Steady, cold rains forced suspension of play at mid-afternoon Saturday with 30 players still on the course and Eichelberger and Pohl tied for the lead. The wind-chill factor was down in the teens when they completed the round early Sunday morning. Eichelberger, wearing pantyhose, two pairs of pants and four sweaters, handled it best. He birdied the fearsome, par-three 17th and his 70 gave him a three-shot lead over Thompson when the final round began later in the day.
Eichelberger was never seriously challenged that frigid afternoon and he ended Thompson’s fading hopes when he again birdied the 17th hole. Leonard also shot 74 for 282. Pohl and Jim Colbert tied for third at 288.
Arnold Palmer and his associates breathed new life into Orlando golf when they moved the 13-year-old Florida Citrus Open from Rio Pinar to his Bay Hill Club and its more difficult and attractive 7,103-yard course.
Higher scores resulted overall and the 278s that sent Bob Byman and John Schroeder to a playoff were higher than all except one of the winning scores in the 13 years at Rio Pinar. Byman prevailed with a par on the second (16th) extra hole after both parred the opening (15th) playoff hole.

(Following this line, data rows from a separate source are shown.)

section law_setPin
variable (s : State) (g : Nat) (x : Pin)
@[simp] theorem setPin_pending : (s.setPin g x).pending = s.pending := rfl
@[simp] theorem setPin_regs : (s.setPin g x).regs = s.regs := rfl
@[simp] theorem setPin_mem : (s.setPin g x).mem = s.mem := rfl
@[simp] theorem setPin_uncorr : (s.setPin g x).uncorr = s.uncorr := rfl
@[simp] theorem setPin_single : (s.setPin g x).single = s.single := rfl
@[simp] theorem setPin_ticks : (s.setPin g x).ticks = s.ticks := rfl
@[simp] theorem setPin_count : (s.setPin g x).count = s.count := rfl
@[simp] theorem setPin_sync : (s.setPin g x).sync = s.sync := rfl
@[simp] theorem setPin_slots : (s.setPin g x).slots = s.slots := rfl
@[simp] theorem setPin_holds : (s.setPin g x).holds = s.holds := rfl
@[simp] theorem setPin_latches : (s.setPin g x).latches = s.latches := rfl
@[simp] theorem setPin_rdvs : (s.setPin g x).rdvs = s.rdvs := rfl
@[simp] theorem setPin_epochs : (s.setPin g x).epochs = s.epochs := rfl
@[simp] theorem setPin_tillers : (s.setPin g x).tillers = s.tillers := rfl
@[simp] theorem setPin_compares : (s.setPin g x).compares = s.compares := rfl
@[simp] theorem setPin_fifos : (s.setPin g x).fifos = s.fifos := rfl
@[simp] theorem setPin_captures : (s.setPin g x).captures = s.captures := rfl
@[simp] theorem setPin_levels : (s.setPin g x).levels = s.levels := rfl
@[simp] theorem setPin_streams : (s.setPin g x).streams = s.streams := rfl
theorem setPin_pins : (s.setPin g x).pins = storeSet (fun _ => Pin.reset) s.pins g x := rfl
@[simp] theorem setPin_supplies : (s.setPin g x).supplies = s.supplies := rfl
@[simp] theorem setPin_wires : (s.setPin g x).wires = s.wires := rfl
@[simp] theorem setPin_firings : (s.setPin g x).firings = s.firings := rfl
@[simp] theorem setPin_lines : (s.setPin g x).lines = s.lines := rfl
@[simp] theorem setPin_meshOut : (s.setPin g x).meshOut = s.meshOut := rfl
@[simp] theorem setPin_hostOut : (s.setPin g x).hostOut = s.hostOut := rfl
@[simp] theorem setPin_rdData : (s.setPin g x).rdData = s.rdData := rfl
@[simp] theorem setPin_rdPoison : (s.setPin g x).rdPoison = s.rdPoison := rfl
@[simp] theorem setPin_draws : (s.setPin g x).draws = s.draws := rfl
@[simp] theorem setPin_banks : (s.setPin g x).banks = s.banks := rfl
@[simp] theorem setPin_wear : (s.setPin g x).wear = s.wear := rfl
@[simp] theorem setPin_lastAdmit : (s.setPin g x).lastAdmit = s.lastAdmit := rfl
@[simp] theorem setPin_cals : (s.setPin g x).cals = s.cals := rfl
@[simp] theorem setPin_adcs : (s.setPin g x).adcs = s.adcs := rfl
@[simp] theorem setPin_tdcs : (s.setPin g x).tdcs = s.tdcs := rfl
@[simp] theorem setPin_resetEnd : (s.setPin g x).resetEnd = s.resetEnd := rfl
@[simp] theorem setPin_strips : (s.setPin g x).strips = s.strips := rfl
@[simp] theorem setPin_monitor : (s.setPin g x).monitor = s.monitor := rfl
@[simp] theorem setPin_threshers : (s.setPin g x).threshers = s.threshers := rfl
@[simp] theorem setPin_sheaves : (s.setPin g x).sheaves = s.sheaves := rfl
@[simp] theorem setPin_routes : (s.setPin g x).routes = s.routes := rfl
@[simp] theorem setPin_hmqs : (s.setPin g x).hmqs = s.hmqs := rfl
@[simp] theorem setPin_dmas : (s.setPin g x).dmas = s.dmas := rfl
@[simp] theorem setPin_hostConfig : (s.setPin g x).hostConfig = s.hostConfig := rfl
@[simp] theorem setPin_ports : (s.setPin g x).ports = s.ports := rfl
@[simp] theorem setPin_linkOut : (s.setPin g x).linkOut = s.linkOut := rfl
@[simp] theorem setPin_meshIn : (s.setPin g x).meshIn = s.meshIn := rfl
@[simp] theorem setPin_assembly : (s.setPin g x).assembly = s.assembly := rfl
@[simp] theorem setPin_chans : (s.setPin g x).chans = s.chans := rfl
@[simp] theorem setPin_svs : (s.setPin g x).svs = s.svs := rfl
@[simp] theorem setPin_collector : (s.setPin g x).collector = s.collector := rfl
@[simp] theorem setPin_nvm : (s.setPin g x).nvm = s.nvm := rfl
@[simp] theorem setPin_msp : (s.setPin g x).msp = s.msp := rfl
@[simp] theorem setPin_power : (s.setPin g x).power = s.power := rfl
@[simp] theorem setPin_resets : (s.setPin g x).resets = s.resets := rfl
end law_setPin
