-- ==== Sys2Proof/Laws/Memory.lean ====
section
/-! SUPPORT. Device memory: a byte reads as last written, every other byte is kept, the canonical form is kept. -/

namespace Sys2Proof.Machine

namespace State

theorem byteAt_setByte (s : State) (a b : Nat) (v : Byte) : (s.setByte a v).byteAt b = if b = a then v else s.byteAt b :=
  storeGet_storeSet s.mem a b v

theorem setByte_wf {s : State} (h : Memory.wf s.mem = true) (a : Nat) (v : Byte) : Memory.wf (s.setByte a v).mem = true :=
  storeSet_wf h a v

/-- Outside the bytes stored, memory is kept. -/
theorem byteAt_storeBytes_other (s : State) (a b : Nat) (l : List Nat) (h : b < a ∨ a + l.length ≤ b) :
    (s.storeBytes a l).byteAt b = s.byteAt b := by
  induction l generalizing s a with
  | nil => rfl
  | cons x r ih =>
    simp only [List.length_cons] at h
    rw [State.storeBytes, ih _ _ (by omega), byteAt_setByte, if_neg (by omega)]

/-- Each byte stored reads back. -/
theorem byteAt_storeBytes_same (s : State) (a : Nat) (l : List Nat) (k : Nat) (h : k < l.length) :
    (s.storeBytes a l).byteAt (a + k) = BitVec.ofNat 8 l[k] := by
  induction l generalizing s a k with
  | nil => simp at h
  | cons x r ih =>
    rw [State.storeBytes]
    cases k with
    | zero => rw [byteAt_storeBytes_other _ _ _ _ (Or.inl (by omega)), byteAt_setByte, if_pos (Nat.add_zero a), List.getElem_cons_zero]
    | succ k => rw [show a + (k + 1) = a + 1 + k by omega, ih _ _ _ (by simpa using h), List.getElem_cons_succ]

theorem storeBytes_wf {s : State} (h : Memory.wf s.mem = true) (a : Nat) (l : List Nat) : Memory.wf (s.storeBytes a l).mem = true := by
  induction l generalizing s a with
  | nil => exact h
  | cons x r ih => exact ih (setByte_wf h a _) _

@[simp] theorem regs_storeBytes (s : State) (a : Nat) (l : List Nat) : (s.storeBytes a l).regs = s.regs := by
  induction l generalizing s a with
  | nil => rfl
  | cons x r ih => exact ih _ _

end State

/-- The bytes of a number spell it, reduced to their width (R3). -/
theorem ofBytesLE_bytesLE (n v : Nat) : ofBytesLE (bytesLE n v) = v % 256 ^ n := by
  induction n generalizing v with
  | zero => simp [bytesLE, ofBytesLE, Nat.mod_one]
  | succ n ih => rw [bytesLE, ofBytesLE, ih, Nat.pow_succ', Nat.mod_mul]

theorem length_bytesLE (n v : Nat) : (bytesLE n v).length = n := by
  induction n generalizing v with
  | zero => rfl
  | succ n ih => rw [bytesLE, List.length_cons, ih]

namespace State

/-- A number stored little-endian is loaded back (R3). -/
theorem loadLE_storeBytes (s : State) (a n v : Nat) : (s.storeBytes a (bytesLE n v)).loadLE a n = v % 256 ^ n := by
  induction n generalizing s a v with
  | zero => simp [State.loadLE, Nat.mod_one]
  | succ n ih =>
    rw [bytesLE, State.storeBytes, State.loadLE, ih, byteAt_storeBytes_other _ _ _ _ (Or.inl (Nat.lt_succ_self a)), byteAt_setByte, if_pos rfl,
      Nat.pow_succ', Nat.mod_mul]
    simp

end State

end Sys2Proof.Machine
end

Andy Bean got away winging on a calm first day with 64, taking a one-stroke lead over Jim Colbert, who had two eagles in the round. Through 11 holes in the second round, Bean had built a six-stroke lead and was 11 under par. But, he took two bogeys on the way in for 69, still good enough to stretch his margin to two strokes, then over Ed Sneed. Enter Byman, who had gained a spot in the field in the Monday qualifier. He shot 70 for 207, which gave him the lead when Bean skied to 76 and 209. In between were Sneed, Schroeder and Rex Caldwell.
Byman birdied three of the first five holes in the final round, then held on as all the challengers except Schroeder fell back. His eventual 71 brought the tie when Schroeder went two over par on the back nine for 70 and his 278. Bean, Bill Rogers and Hale Irwin finished at 279.